I gave her a sharp glare, but she laughed it off. Jeeze, she was irritating sometimes... "Just don't be a pervert or whatever and stare at my cunt, alright?" But despite the very grown up words, I felt no less a child being diapered. She took off the towel and I lifted my butt.


"The side with the tapes goes down first..."


Alright, I could do that! Just like origami, really, except instead of making a swan I was... yeah, okay, nothing like origami. But I got her positioned on the padded inside, got things lined up, and did my best to keep my eyes away from her nudity (although I did wonder if she shaved or waxed or just never had any hair below her waist.. ugh, don't think about that!) Phew. What next? You can do this, Jackie!


Unlike Betsy who kept a stern face, who said mocking things, who lifted her ass and moved her around by force, I was everything to the contrary. I asked her to move her butt. I smiled genuinely, maybe to put her at ease or maybe I was just proud of myself. And I told her how much help she was being.


"Powder..." I always used baby powder, but now it was a necessity. I would wet this diaper too, sometime tomorrow morning. Ugh, I already detested it!

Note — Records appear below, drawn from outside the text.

-- ==== Sys2Proof/Laws/State.lean ====
section
/-! SUPPORT. What each update of State leaves as it was, one lemma for each field and update, and reading back the
thread just written. -/

namespace Sys2Proof.Machine

variable (s : State)

/-! ### putThread -/

@[simp] theorem State.putThread_ticks (th : Thread) : (s.putThread th).ticks = s.ticks := rfl
@[simp] theorem State.putThread_swm (th : Thread) : (s.putThread th).swm = s.swm := rfl
@[simp] theorem State.putThread_swmSample (th : Thread) : (s.putThread th).swmSample = s.swmSample := rfl
@[simp] theorem State.putThread_mem (th : Thread) : (s.putThread th).mem = s.mem := rfl
@[simp] theorem State.putThread_cores (th : Thread) : (s.putThread th).cores = s.cores := rfl
@[simp] theorem State.putThread_rows (th : Thread) : (s.putThread th).rows = s.rows := rfl
@[simp] theorem State.putThread_ctxs (th : Thread) : (s.putThread th).ctxs = s.ctxs := rfl
@[simp] theorem State.putThread_kernels (th : Thread) : (s.putThread th).kernels = s.kernels := rfl
@[simp] theorem State.putThread_queues (th : Thread) : (s.putThread th).queues = s.queues := rfl
@[simp] theorem State.putThread_pkg (th : Thread) : (s.putThread th).pkg = s.pkg := rfl
@[simp] theorem State.putThread_qp (th : Thread) : (s.putThread th).qp = s.qp := rfl
@[simp] theorem State.putThread_quarantine (th : Thread) : (s.putThread th).quarantine = s.quarantine := rfl
@[simp] theorem State.putThread_ni (th : Thread) : (s.putThread th).ni = s.ni := rfl
@[simp] theorem State.putThread_rxe (th : Thread) : (s.putThread th).rxe = s.rxe := rfl
@[simp] theorem State.putThread_copies (th : Thread) : (s.putThread th).copies = s.copies := rfl
@[simp] theorem State.putThread_det (th : Thread) : (s.putThread th).det = s.det := rfl
@[simp] theorem State.putThread_turns (th : Thread) : (s.putThread th).turns = s.turns := rfl
@[simp] theorem State.putThread_detLast (th : Thread) : (s.putThread th).detLast = s.detLast := rfl
@[simp] theorem State.putThread_waits (th : Thread) : (s.putThread th).waits = s.waits := rfl
@[simp] theorem State.putThread_xbar (th : Thread) : (s.putThread th).xbar = s.xbar := rfl
@[simp] theorem State.putThread_ebb (th : Thread) : (s.putThread th).ebb = s.ebb := rfl
@[simp] theorem State.putThread_fabric (th : Thread) : (s.putThread th).fabric = s.fabric := rfl
@[simp] theorem State.putThread_host (th : Thread) : (s.putThread th).host = s.host := rfl
@[simp] theorem State.putThread_sched (th : Thread) : (s.putThread th).sched = s.sched := rfl

/-! ### modThread -/

@[simp] theorem State.modThread_ticks (t : Tid) (f : Thread → Thread) : (s.modThread t f).ticks = s.ticks := by unfold State.modThread; split <;> rfl
@[simp] theorem State.modThread_swm (t : Tid) (f : Thread → Thread) : (s.modThread t f).swm = s.swm := by unfold State.modThread; split <;> rfl
@[simp] theorem State.modThread_swmSample (t : Tid) (f : Thread → Thread) : (s.modThread t f).swmSample = s.swmSample := by unfold State.modThread; split <;> rfl
@[simp] theorem State.modThread_mem (t : Tid) (f : Thread → Thread) : (s.modThread t f).mem = s.mem := by unfold State.modThread; split <;> rfl
@[simp] theorem State.modThread_cores (t : Tid) (f : Thread → Thread) : (s.modThread t f).cores = s.cores := by unfold State.modThread; split <;> rfl
@[simp] theorem State.modThread_rows (t : Tid) (f : Thread → Thread) : (s.modThread t f).rows = s.rows := by unfold State.modThread; split <;> rfl
@[simp] theorem State.modThread_ctxs (t : Tid) (f : Thread → Thread) : (s.modThread t f).ctxs = s.ctxs := by unfold State.modThread; split <;> rfl
@[simp] theorem State.modThread_kernels (t : Tid) (f : Thread → Thread) : (s.modThread t f).kernels = s.kernels := by unfold State.modThread; split <;> rfl
@[simp] theorem State.modThread_queues (t : Tid) (f : Thread → Thread) : (s.modThread t f).queues = s.queues := by unfold State.modThread; split <;> rfl
@[simp] theorem State.modThread_pkg (t : Tid) (f : Thread → Thread) : (s.modThread t f).pkg = s.pkg := by unfold State.modThread; split <;> rfl
@[simp] theorem State.modThread_qp (t : Tid) (f : Thread → Thread) : (s.modThread t f).qp = s.qp := by unfold State.modThread; split <;> rfl
@[simp] theorem State.modThread_quarantine (t : Tid) (f : Thread → Thread) : (s.modThread t f).quarantine = s.quarantine := by unfold State.modThread; split <;> rfl
@[simp] theorem State.modThread_ni (t : Tid) (f : Thread → Thread) : (s.modThread t f).ni = s.ni := by unfold State.modThread; split <;> rfl
@[simp] theorem State.modThread_rxe (t : Tid) (f : Thread → Thread) : (s.modThread t f).rxe = s.rxe := by unfold State.modThread; split <;> rfl
@[simp] theorem State.modThread_copies (t : Tid) (f : Thread → Thread) : (s.modThread t f).copies = s.copies := by unfold State.modThread; split <;> rfl
@[simp] theorem State.modThread_det (t : Tid) (f : Thread → Thread) : (s.modThread t f).det = s.det := by unfold State.modThread; split <;> rfl
@[simp] theorem State.modThread_turns (t : Tid) (f : Thread → Thread) : (s.modThread t f).turns = s.turns := by unfold State.modThread; split <;> rfl
@[simp] theorem State.modThread_detLast (t : Tid) (f : Thread → Thread) : (s.modThread t f).detLast = s.detLast := by unfold State.modThread; split <;> rfl
@[simp] theorem State.modThread_waits (t : Tid) (f : Thread → Thread) : (s.modThread t f).waits = s.waits := by unfold State.modThread; split <;> rfl
@[simp] theorem State.modThread_xbar (t : Tid) (f : Thread → Thread) : (s.modThread t f).xbar = s.xbar := by unfold State.modThread; split <;> rfl
@[simp] theorem State.modThread_ebb (t : Tid) (f : Thread → Thread) : (s.modThread t f).ebb = s.ebb := by unfold State.modThread; split <;> rfl
@[simp] theorem State.modThread_fabric (t : Tid) (f : Thread → Thread) : (s.modThread t f).fabric = s.fabric := by unfold State.modThread; split <;> rfl
@[simp] theorem State.modThread_host (t : Tid) (f : Thread → Thread) : (s.modThread t f).host = s.host := by unfold State.modThread; split <;> rfl
@[simp] theorem State.modThread_sched (t : Tid) (f : Thread → Thread) : (s.modThread t f).sched = s.sched := by unfold State.modThread; split <;> rfl

/-! ### putCore -/

@[simp] theorem State.putCore_ticks (n : Nat) (r : CoreRec) : (s.putCore n r).ticks = s.ticks := rfl
@[simp] theorem State.putCore_swm (n : Nat) (r : CoreRec) : (s.putCore n r).swm = s.swm := rfl
@[simp] theorem State.putCore_swmSample (n : Nat) (r : CoreRec) : (s.putCore n r).swmSample = s.swmSample := rfl
@[simp] theorem State.putCore_mem (n : Nat) (r : CoreRec) : (s.putCore n r).mem = s.mem := rfl
@[simp] theorem State.putCore_threads (n : Nat) (r : CoreRec) : (s.putCore n r).threads = s.threads := rfl
@[simp] theorem State.putCore_rows (n : Nat) (r : CoreRec) : (s.putCore n r).rows = s.rows := rfl
@[simp] theorem State.putCore_ctxs (n : Nat) (r : CoreRec) : (s.putCore n r).ctxs = s.ctxs := rfl
@[simp] theorem State.putCore_kernels (n : Nat) (r : CoreRec) : (s.putCore n r).kernels = s.kernels := rfl
@[simp] theorem State.putCore_queues (n : Nat) (r : CoreRec) : (s.putCore n r).queues = s.queues := rfl
@[simp] theorem State.putCore_pkg (n : Nat) (r : CoreRec) : (s.putCore n r).pkg = s.pkg := rfl
@[simp] theorem State.putCore_qp (n : Nat) (r : CoreRec) : (s.putCore n r).qp = s.qp := rfl
@[simp] theorem State.putCore_quarantine (n : Nat) (r : CoreRec) : (s.putCore n r).quarantine = s.quarantine := rfl
@[simp] theorem State.putCore_ni (n : Nat) (r : CoreRec) : (s.putCore n r).ni = s.ni := rfl
@[simp] theorem State.putCore_rxe (n : Nat) (r : CoreRec) : (s.putCore n r).rxe = s.rxe := rfl
@[simp] theorem State.putCore_copies (n : Nat) (r : CoreRec) : (s.putCore n r).copies = s.copies := rfl
@[simp] theorem State.putCore_det (n : Nat) (r : CoreRec) : (s.putCore n r).det = s.det := rfl
@[simp] theorem State.putCore_turns (n : Nat) (r : CoreRec) : (s.putCore n r).turns = s.turns := rfl
@[simp] theorem State.putCore_detLast (n : Nat) (r : CoreRec) : (s.putCore n r).detLast = s.detLast := rfl
@[simp] theorem State.putCore_waits (n : Nat) (r : CoreRec) : (s.putCore n r).waits = s.waits := rfl
@[simp] theorem State.putCore_xbar (n : Nat) (r : CoreRec) : (s.putCore n r).xbar = s.xbar := rfl
@[simp] theorem State.putCore_ebb (n : Nat) (r : CoreRec) : (s.putCore n r).ebb = s.ebb := rfl
@[simp] theorem State.putCore_fabric (n : Nat) (r : CoreRec) : (s.putCore n r).fabric = s.fabric := rfl
@[simp] theorem State.putCore_host (n : Nat) (r : CoreRec) : (s.putCore n r).host = s.host := rfl
@[simp] theorem State.putCore_sched (n : Nat) (r : CoreRec) : (s.putCore n r).sched = s.sched := rfl

/-! ### modCore -/

@[simp] theorem State.modCore_ticks (n : Nat) (f : CoreRec → CoreRec) : (s.modCore n f).ticks = s.ticks := rfl
@[simp] theorem State.modCore_swm (n : Nat) (f : CoreRec → CoreRec) : (s.modCore n f).swm = s.swm := rfl
@[simp] theorem State.modCore_swmSample (n : Nat) (f : CoreRec → CoreRec) : (s.modCore n f).swmSample = s.swmSample := rfl
@[simp] theorem State.modCore_mem (n : Nat) (f : CoreRec → CoreRec) : (s.modCore n f).mem = s.mem := rfl
@[simp] theorem State.modCore_threads (n : Nat) (f : CoreRec → CoreRec) : (s.modCore n f).threads = s.threads := rfl
@[simp] theorem State.modCore_rows (n : Nat) (f : CoreRec → CoreRec) : (s.modCore n f).rows = s.rows := rfl
@[simp] theorem State.modCore_ctxs (n : Nat) (f : CoreRec → CoreRec) : (s.modCore n f).ctxs = s.ctxs := rfl
@[simp] theorem State.modCore_kernels (n : Nat) (f : CoreRec → CoreRec) : (s.modCore n f).kernels = s.kernels := rfl
@[simp] theorem State.modCore_queues (n : Nat) (f : CoreRec → CoreRec) : (s.modCore n f).queues = s.queues := rfl
@[simp] theorem State.modCore_pkg (n : Nat) (f : CoreRec → CoreRec) : (s.modCore n f).pkg = s.pkg := rfl
@[simp] theorem State.modCore_qp (n : Nat) (f : CoreRec → CoreRec) : (s.modCore n f).qp = s.qp := rfl
@[simp] theorem State.modCore_quarantine (n : Nat) (f : CoreRec → CoreRec) : (s.modCore n f).quarantine = s.quarantine := rfl
@[simp] theorem State.modCore_ni (n : Nat) (f : CoreRec → CoreRec) : (s.modCore n f).ni = s.ni := rfl
@[simp] theorem State.modCore_rxe (n : Nat) (f : CoreRec → CoreRec) : (s.modCore n f).rxe = s.rxe := rfl
@[simp] theorem State.modCore_copies (n : Nat) (f : CoreRec → CoreRec) : (s.modCore n f).copies = s.copies := rfl
@[simp] theorem State.modCore_det (n : Nat) (f : CoreRec → CoreRec) : (s.modCore n f).det = s.det := rfl
@[simp] theorem State.modCore_turns (n : Nat) (f : CoreRec → CoreRec) : (s.modCore n f).turns = s.turns := rfl
@[simp] theorem State.modCore_detLast (n : Nat) (f : CoreRec → CoreRec) : (s.modCore n f).detLast = s.detLast := rfl
@[simp] theorem State.modCore_waits (n : Nat) (f : CoreRec → CoreRec) : (s.modCore n f).waits = s.waits := rfl
@[simp] theorem State.modCore_xbar (n : Nat) (f : CoreRec → CoreRec) : (s.modCore n f).xbar = s.xbar := rfl
@[simp] theorem State.modCore_ebb (n : Nat) (f : CoreRec → CoreRec) : (s.modCore n f).ebb = s.ebb := rfl
@[simp] theorem State.modCore_fabric (n : Nat) (f : CoreRec → CoreRec) : (s.modCore n f).fabric = s.fabric := rfl
@[simp] theorem State.modCore_host (n : Nat) (f : CoreRec → CoreRec) : (s.modCore n f).host = s.host := rfl
@[simp] theorem State.modCore_sched (n : Nat) (f : CoreRec → CoreRec) : (s.modCore n f).sched = s.sched := rfl

/-! ### putRow -/

@[simp] theorem State.putRow_ticks (n : Nat) (r : RowRec) : (s.putRow n r).ticks = s.ticks := rfl
@[simp] theorem State.putRow_swm (n : Nat) (r : RowRec) : (s.putRow n r).swm = s.swm := rfl
@[simp] theorem State.putRow_swmSample (n : Nat) (r : RowRec) : (s.putRow n r).swmSample = s.swmSample := rfl
@[simp] theorem State.putRow_mem (n : Nat) (r : RowRec) : (s.putRow n r).mem = s.mem := rfl
@[simp] theorem State.putRow_threads (n : Nat) (r : RowRec) : (s.putRow n r).threads = s.threads := rfl
@[simp] theorem State.putRow_cores (n : Nat) (r : RowRec) : (s.putRow n r).cores = s.cores := rfl
@[simp] theorem State.putRow_ctxs (n : Nat) (r : RowRec) : (s.putRow n r).ctxs = s.ctxs := rfl
@[simp] theorem State.putRow_kernels (n : Nat) (r : RowRec) : (s.putRow n r).kernels = s.kernels := rfl
@[simp] theorem State.putRow_queues (n : Nat) (r : RowRec) : (s.putRow n r).queues = s.queues := rfl
@[simp] theorem State.putRow_pkg (n : Nat) (r : RowRec) : (s.putRow n r).pkg = s.pkg := rfl
@[simp] theorem State.putRow_qp (n : Nat) (r : RowRec) : (s.putRow n r).qp = s.qp := rfl
@[simp] theorem State.putRow_quarantine (n : Nat) (r : RowRec) : (s.putRow n r).quarantine = s.quarantine := rfl
@[simp] theorem State.putRow_ni (n : Nat) (r : RowRec) : (s.putRow n r).ni = s.ni := rfl
@[simp] theorem State.putRow_rxe (n : Nat) (r : RowRec) : (s.putRow n r).rxe = s.rxe := rfl
@[simp] theorem State.putRow_copies (n : Nat) (r : RowRec) : (s.putRow n r).copies = s.copies := rfl
@[simp] theorem State.putRow_det (n : Nat) (r : RowRec) : (s.putRow n r).det = s.det := rfl
@[simp] theorem State.putRow_turns (n : Nat) (r : RowRec) : (s.putRow n r).turns = s.turns := rfl
@[simp] theorem State.putRow_detLast (n : Nat) (r : RowRec) : (s.putRow n r).detLast = s.detLast := rfl
@[simp] theorem State.putRow_waits (n : Nat) (r : RowRec) : (s.putRow n r).waits = s.waits := rfl
@[simp] theorem State.putRow_xbar (n : Nat) (r : RowRec) : (s.putRow n r).xbar = s.xbar := rfl
@[simp] theorem State.putRow_ebb (n : Nat) (r : RowRec) : (s.putRow n r).ebb = s.ebb := rfl
@[simp] theorem State.putRow_fabric (n : Nat) (r : RowRec) : (s.putRow n r).fabric = s.fabric := rfl
@[simp] theorem State.putRow_host (n : Nat) (r : RowRec) : (s.putRow n r).host = s.host := rfl
@[simp] theorem State.putRow_sched (n : Nat) (r : RowRec) : (s.putRow n r).sched = s.sched := rfl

"And put that tape here, and this one here..." I would have been more embarrassed if she was any good at this. Honestly, her ineptitude made me feel a whole lot less incompetent.


“Like that?”


“Yep, that's it." A nice, warm, dry diaper was firmly taped around my waist. I had basically done it myself, but... well, I guess Jackie did an alright job. And I was sort of happy she helped. Just a little.